Experts Work Together to Bolster Migrant Health Research
A group of DLSPH researchers have come together to explore the intersection of migration and public health.
“The DLSPH has a long tradition of research and teaching in this area,” Prof. Andrea Cortinois, a group member of DLSPH’s Public Health and Migration says, “but we do not have a ‘home.’ By creating the Public Health and Migration, we want to attract attention on migration as both a global and local determinant of health, stimulating collaboration, and favouring synergistic efforts.”
Migrants are often separated from their land and home as they search for employment and a better life, says Cortinois. They are experiencing migration in different ways since the pandemic. Migrants in Canada are highly represented in essential industries like agriculture and have been exempt from travel restrictions since the start of the lockdown.
Cortinois’ research interests focus on the social costs of migration in countries of origin and on the links between climate change, environmental degradation, and displacement. He looks to his counterparts within the group to delve into topics like migration, mental health and gender-based violence.
As the group’s official public launch, they’re hosting an event to the public on March 2 to discuss the health implications of migration. Professor of Anthropology at the University of South Florida Dr. Heide Castañeda and Executive Director of Lancet Migration Dr. Miriam Orcutt will offer a broad exploration of migrant health, while focusing on COVID-19’s impact.

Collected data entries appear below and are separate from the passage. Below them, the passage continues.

/-- R124, R125: what is discarded: a report whose sum is not 0, whose kind is unknown, that ends short, or whose
counts, delta or position bits are out of range is malformed; a report on a DOWN port is unannounced; an index at or
above the announced count is an index discard. Only the counter changes. R124, R202: a byte with the framing bit set ends
the open message, if there is one, as malformed and begins another, so a report is judged as where none is open after
that; a message short of its last byte stays open, and is judged at that byte. A kind byte that names no report kind is
counted at once and opens nothing (log 26), and bytes outside a message are let go. -/
def Obligations.DiscardedReportsAreOnlyCounted : Prop :=
  (∀ (s : State) (p : Fin 2) (dt : Nat), s.phase ≠ .held → (s.port p).heard (s.mclk + dt) → (s.port p).incoming = [] →
    let s0 : State := { s with mclk := s.mclk + dt }
    let x := s.port p
    let malformed (u : State) : State := u.setPort p { x with
      counters := { x.counters with malformed := satInc x.counters.malformed } }
    let unannounced : State := s0.setPort p { x with
      counters := { x.counters with unannounced := satInc x.counters.unannounced } }
    let discarded : State := s0.setPort p { x with
      counters := { x.counters with indexDiscards := satInc x.counters.indexDiscards } }
    (∀ a b c d ck : Byte,
      ((1 : Byte) + a + b + c + d + ck ≠ 0 ∨ 16 < a.toNat ∨ 16 < b.toNat ∨ 16 < c.toNat ∨ 16 < d.toNat →
        exec (.announce p a b c d ck dt) s = .next (malformed s0)) ∧
      ((2 : Byte) + a + b + ck ≠ 0 → exec (.buttons p a b ck dt) s = .next (malformed s0)) ∧
      ((3 : Byte) + a + b + c + ck ≠ 0 ∨ (∃ k, 2 ≤ k ∧ k < 7 ∧ c.getLsbD k = true) →
        exec (.faderReport p a b c ck dt) s = .next (malformed s0)) ∧
      ((4 : Byte) + a + b + ck ≠ 0 ∨ b.toInt < -64 ∨ 63 < b.toInt →
        exec (.encoderReport p a b ck dt) s = .next (malformed s0)) ∧
      ((5 : Byte) + ck ≠ 0 → exec (.idleReport p ck dt) s = .next (malformed s0)) ∧
      (x.up = false → (2 : Byte) + a + b + ck = 0 → exec (.buttons p a b ck dt) s = .next unannounced) ∧
      (x.up = false → (3 : Byte) + a + b + c + ck = 0 → (∀ k, 2 ≤ k → k < 7 → c.getLsbD k = false) →
        exec (.faderReport p a b c ck dt) s = .next unannounced) ∧
      (x.up = false → (4 : Byte) + a + b + ck = 0 → -64 ≤ b.toInt → b.toInt ≤ 63 →
        exec (.encoderReport p a b ck dt) s = .next unannounced) ∧
      (x.up = false → (5 : Byte) + ck = 0 → exec (.idleReport p ck dt) s = .next unannounced) ∧
      (x.up = true → (2 : Byte) + a + b + ck = 0 → 16 ≤ a.toNat ∨ x.announced.groups ≤ a.toNat →
        exec (.buttons p a b ck dt) s = .next discarded) ∧
      (x.up = true → (3 : Byte) + a + b + c + ck = 0 → (∀ k, 2 ≤ k → k < 7 → c.getLsbD k = false) →
        16 ≤ a.toNat ∨ x.announced.faders ≤ a.toNat → exec (.faderReport p a b c ck dt) s = .next discarded) ∧
      (x.up = true → (4 : Byte) + a + b + ck = 0 → -64 ≤ b.toInt → b.toInt ≤ 63 →
        16 ≤ a.toNat ∨ x.announced.encoders ≤ a.toNat → exec (.encoderReport p a b ck dt) s = .next discarded))) ∧
  (∀ (s : State) (p : Fin 2) (dt : Nat) (a b c d ck : Byte), s.phase ≠ .held → (s.port p).heard (s.mclk + dt) →
    (s.port p).incoming ≠ [] →
    let x := s.port p
    let ended : State := s.setPort p { x with
      incoming := [], counters := { x.counters with malformed := satInc x.counters.malformed } }
    exec (.announce p a b c d ck dt) s = exec (.announce p a b c d ck dt) ended ∧
    exec (.buttons p a b ck dt) s = exec (.buttons p a b ck dt) ended ∧
    exec (.faderReport p a b c ck dt) s = exec (.faderReport p a b c ck dt) ended ∧
    exec (.encoderReport p a b ck dt) s = exec (.encoderReport p a b ck dt) ended ∧
    exec (.idleReport p ck dt) s = exec (.idleReport p ck dt) ended) ∧
  (∀ (s : State) (p : Fin 2) (k : Byte) (rest : List Byte) (n : Nat), s.phase ≠ .held → (s.port p).heard s.mclk →
    let x := s.port p
    let named : Option Nat := match k.toNat with
      | 1 => some 6 | 2 => some 4 | 3 => some 5 | 4 => some 4 | 5 => some 2 | _ => none
    let row (bytes : List SurfaceByte) : Host.Outcome State Fault Refusal := exec (.malformedSurfaceMessage p bytes) s
    let body (l : List Byte) : List SurfaceByte := l.map (fun b => ⟨false, b⟩)
    let counters : PortCounters := { x.counters with malformed := satInc x.counters.malformed }
    (x.incoming = [] → named = none →
      row (⟨true, k⟩ :: body rest) = .next (s.setPort p { x with counters := counters })) ∧
    (x.incoming = [] → named = some n → rest.length + 1 < n →
      row (⟨true, k⟩ :: body rest) = .next (s.setPort p { x with incoming := k :: rest }) ∧
      (∀ j : Byte, 1 ≤ j.toNat → j.toNat ≤ 5 → row (⟨true, k⟩ :: body rest ++ [⟨true, j⟩]) =
        .next (s.setPort p { x with incoming := [j], counters := counters }))) ∧
    (∀ more : List Byte, x.incoming = k :: rest → named = some n → rest.length + more.length + 1 = n → more ≠ [] →
      (k :: rest ++ more).foldl (· + ·) 0 ≠ 0 →
      row (body more) = .next (s.setPort p { x with incoming := [], counters := counters })))

/-- R129, R130: a command whose last byte has left is counted and the next is drawn: WELCOME first, then the first
dirty item in round-robin order, which becomes clean and sends its value of that moment; nothing is drawn while the
port is DOWN, a command is in flight or no item is dirty. R124, R202: the bytes of a command: its kind, the only byte with
the framing bit set, its fields, and the checksum that makes their sum 0. R136: no MOTOR command is drawn for a fader
that is reported touched. -/
def Obligations.CommandsAreDrawnInOrder : Prop :=
  ((∀ (s : State) (p : Fin 2) (bytes : List SurfaceByte), s.phase ≠ .held → (s.port p).inFlight = some bytes →
    let x := s.port p
    exec (.surfaceCommandSent p) s = .next (s.setPort p ({ x with
      inFlight := none, counters := { x.counters with sent := x.counters.sent + 1 } } : Port).draw)) ∧
  (∀ (s : State) (p : Fin 2), (s.port p).inFlight = none → exec (.surfaceCommandSent p) s = .next s) ∧
  (∀ x : Port,
    (x.up = false ∨ x.inFlight ≠ none → x.draw = x) ∧
    (x.up = true → x.inFlight = none → x.welcome = true →
      x.draw = { x with welcome := false, inFlight := some [⟨true, 0x85⟩, ⟨false, 0x7B⟩] }) ∧
    (x.up = true → x.inFlight = none → x.welcome = false → (∀ k : Fin 48, x.dirty[k] = .clean) → x.draw = x) ∧
    (∀ k j : Fin 48, k = x.roundRobin + j → x.up = true → x.inFlight = none → x.welcome = false →
      x.dirty[k] ≠ .clean → (∀ m : Fin 48, m < j → x.dirty[x.roundRobin + m] = .clean) →
      x.draw = { x with
        dirty := x.dirty.set k .clean, roundRobin := k + 1, inFlight := some (x.command k).bytes }) ∧
    (∀ i : Fin 16, x.command (lampItem i) = .lampRow i.val x.mirrors.lamps[i] ∧
      x.command (ladderItem i) = .ladder i.val x.ladders[i] ∧
      (∀ t, x.dirty[motorItem i] = .target → x.motors[i].target = some t → x.command (motorItem i) = .motor i.val t) ∧
      (x.dirty[motorItem i] = .release → x.command (motorItem i) = .motorRelease i.val)))) ∧
  (∀ (c : SurfaceCommand) (i : Fin 16) (t : BitVec 10) (states : Byte) (v : BitVec 4),
    let index : Byte := BitVec.ofNat 8 i.val
    (∃ (k : Byte) (body : List Byte), c.bytes = ⟨true, k⟩ :: body.map (fun b => ⟨false, b⟩) ∧
      (k :: body).foldl (· + ·) 0 = 0) ∧
    ((SurfaceCommand.motor i.val t).bytes.map (·.value)).dropLast =
      [0x81, index, t.extractLsb' 0 8, (t.extractLsb' 8 2).setWidth 8] ∧
    ((SurfaceCommand.motorRelease i.val).bytes.map (·.value)).dropLast = [0x82, index] ∧
    ((SurfaceCommand.lampRow i.val states).bytes.map (·.value)).dropLast = [0x83, index, states] ∧
    ((SurfaceCommand.ladder i.val v).bytes.map (·.value)).dropLast = [0x84, index, v.setWidth 8]) ∧
  (∀ (x : Port) (i : Fin 16) (k : Fin 48) (t : BitVec 10), x.Interlocked →
    x.command k = .motor i.val t → x.faders[i].touched = false)

/-- R133, R135, R140, R141: what the watcher of each surface word leaves: a group is re-evaluated, a window state is
set again without an event, a lamp row below the count of an UP port is marked, and a binding whose enable is cleared
takes its ladder to level 0. -/
def Obligations.SurfaceWordsTakeEffect : Prop :=
  ∀ (s : State) (p : Fin 2) (i : Fin 16) (w : Word),
    let x := s.port p
    let ref : Byte := w.extractLsb' 0 8
    let sel : Byte := w.extractLsb' 8 8
    let conforms : Bool := decide (∀ b : Fin 8, sel.getLsbD b = true → x.buttons[i].getLsbD b = ref.getLsbD b)
    let y : Port := { x with
      mirrors := { x.mirrors with groups := x.mirrors.groups.set i ⟨ref, sel⟩ }, diverged := x.diverged.set i (!conforms) }
    let low : BitVec 10 := w.extractLsb' 0 10
    let high : BitVec 10 := w.extractLsb' 16 10
    let judged : WindowState := if high < low then .disabled
      else if low ≤ x.faders[i].position ∧ x.faders[i].position ≤ high then .inside else .outside
    let v : Port := { x with
      mirrors := { x.mirrors with windows := x.mirrors.windows.set i ⟨low, high⟩ },
      faders := x.faders.set i { x.faders[i] with window := judged } }
    let lamp : Port := { x with mirrors := { x.mirrors with lamps := x.mirrors.lamps.set i (w.extractLsb' 0 8) } }
    let marked : Port := { lamp with dirty := lamp.dirty.set (lampItem i) .dirty }
    let b := Binding.ofWord w
    let bound : Port := { x with mirrors := { x.mirrors with bindings := x.mirrors.bindings.set i b } }
    let dark : Port := { bound with ladders := bound.ladders.set i 0 }
    let darkMarked : Port := { dark with dirty := dark.dirty.set (ladderItem i) .dirty }
    ((!conforms) = x.diverged[i] → s.groupWritten p i w = s.setPort p y) ∧
    (conforms = true → x.diverged[i] = true → s.groupWritten p i w = (s.setPort p y).requestImage p []) ∧
    (conforms = false → x.diverged[i] = false → s.groupWritten p i w = (s.setPort p y).requestImage p
      [s.ofPort .buttonGroup p (fields [(0, i.val), (8, x.buttons[i].toNat)]) (fields [(0, ref.toNat), (8, sel.toNat)])
        false]) ∧
    s.windowWritten p i w = (if judged = x.faders[i].window then s.setPort p v else (s.setPort p v).requestImage p []) ∧
    (x.up = true → i.val < x.announced.groups → s.lampWritten p i w = s.setPort p marked.draw) ∧
    (x.up = false ∨ x.announced.groups ≤ i.val → s.lampWritten p i w = s.setPort p lamp.draw) ∧
    (¬ (x.mirrors.bindings[i].enable = true ∧ b.enable = false) → s.bindingWritten p i w = s.setPort p bound) ∧
    (x.mirrors.bindings[i].enable = true → b.enable = false →
      let t : State := s.setPort p (if x.up = true ∧ i.val < x.announced.ladders then darkMarked else dark).draw
      s.bindingWritten p i w = if x.ladders[i] = 0 then t else t.requestImage p [])

/-! ## Meters -/

/-- R152, R153: what the threshold watch of a slot makes of a closed peak in each mode, and the event it raises: one
METER_OVER, one METER_SILENT or none. R154, R197: that event's source, its stamp with the count of the tick, and its detail
words. R148: a closing runs the watch for the slots below the capacity, in slot order, and holds its events for the table
write; it is not run for a window that took no good frame. -/
def Obligations.ThresholdWatchFollowsItsMode : Prop :=
  (∀ (x : SlotWatch) (peak : BitVec 23),
    (x.mode = .over → x.threshold ≤ peak → x.flag = false → x.judge peak = ({ x with flag := true }, .over)) ∧
    (x.mode = .over → x.threshold ≤ peak → x.flag = true → x.judge peak = (x, .nothing)) ∧
    (x.mode = .over → peak < x.threshold → x.judge peak = ({ x with flag := false }, .nothing)) ∧
    (x.mode = .silent → peak < x.threshold →
      let n : Byte := if x.silence = 255 then 255 else x.silence + 1
      (x.run ≤ n → x.flag = false → x.judge peak = ({ x with silence := n, flag := true }, .silent)) ∧
      (n < x.run ∨ x.flag = true → x.judge peak = ({ x with silence := n }, .nothing))) ∧
    (x.mode = .silent → x.threshold ≤ peak → x.judge peak = ({ x with silence := 0, flag := false }, .nothing)) ∧
    (x.mode = .off → x.judge peak = (x, .nothing))) ∧
  (∀ (l : Fin 8) (d : Fin 4) (count closing : Word) (i : Fin 64) (peak : BitVec 23) (x : SlotWatch),
    meterEvent l d count closing i peak x .nothing = [] ∧
    meterEvent l d count closing i peak x .over = [
      { kind := .meterOver, source := l.val * 64 + i.val, stampDomain := some d, stampCount := count,
        d0 := fields [(0, l.val), (3, i.val), (9, closing.toNat)],
        d1 := fields [(0, peak.toNat), (23, x.threshold.toNat / 16384)], flagA := false, flagB := false }] ∧
    meterEvent l d count closing i peak x .silent = [
      { kind := .meterSilent, source := l.val * 64 + i.val, stampDomain := some d, stampCount := count,
        d0 := fields [(0, l.val), (3, i.val), (9, closing.toNat)],
        d1 := fields [(0, x.threshold.toNat), (24, x.silence.toNat)], flagA := false, flagB := false }]) ∧
  (∀ (s : State) (d : Fin 4) (l : Fin 8),
    let t := s.closeWindow d l
    (∀ i : Fin 64, (s.window l).good = 0 ∨ s.capacity l ≤ i.val → t.watch l i = s.watch l i) ∧
    (∀ i : Fin 64, (s.window l).good ≠ 0 → i.val < s.capacity l →
      t.watch l i = ((s.watch l i).judge (s.peak l i)).1) ∧
    ((s.window l).good = 0 → (t.window l).events = (s.window l).events) ∧
    ((s.window l).good ≠ 0 → (t.window l).events = (s.window l).events ++ (List.finRange 64).flatMap (fun i =>
      if i.val < s.capacity l then
        let j := (s.watch l i).judge (s.peak l i)
        meterEvent l d (s.domain d).count ((s.window l).closing + 1) i (s.peak l i) j.1 j.2
      else [])))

Cortinois is also collaborating with the Pan-American Health Organization and WHO to understand the future of climate change, migration and displacement. The same collaboration includes Oswaldo Cruz Foundation in Brazil. They will explore the opportunity to create a series of masterclasses offered in English, Spanish and Portuguese, that would bring together experts from both Americas.
For now, the group is building partnership internally and hoping to bring greater awareness to migrant public health research. As a primer, “Global Public Health and Migration: People, Borders, and Health Systems event emphasizes the complexity of dealing with migrant health,” he says.
The event has been organized in partnership with the DLSPH’s Centre for Global Health and the Faculty of Medicine’s Department of Family and Community Medicine.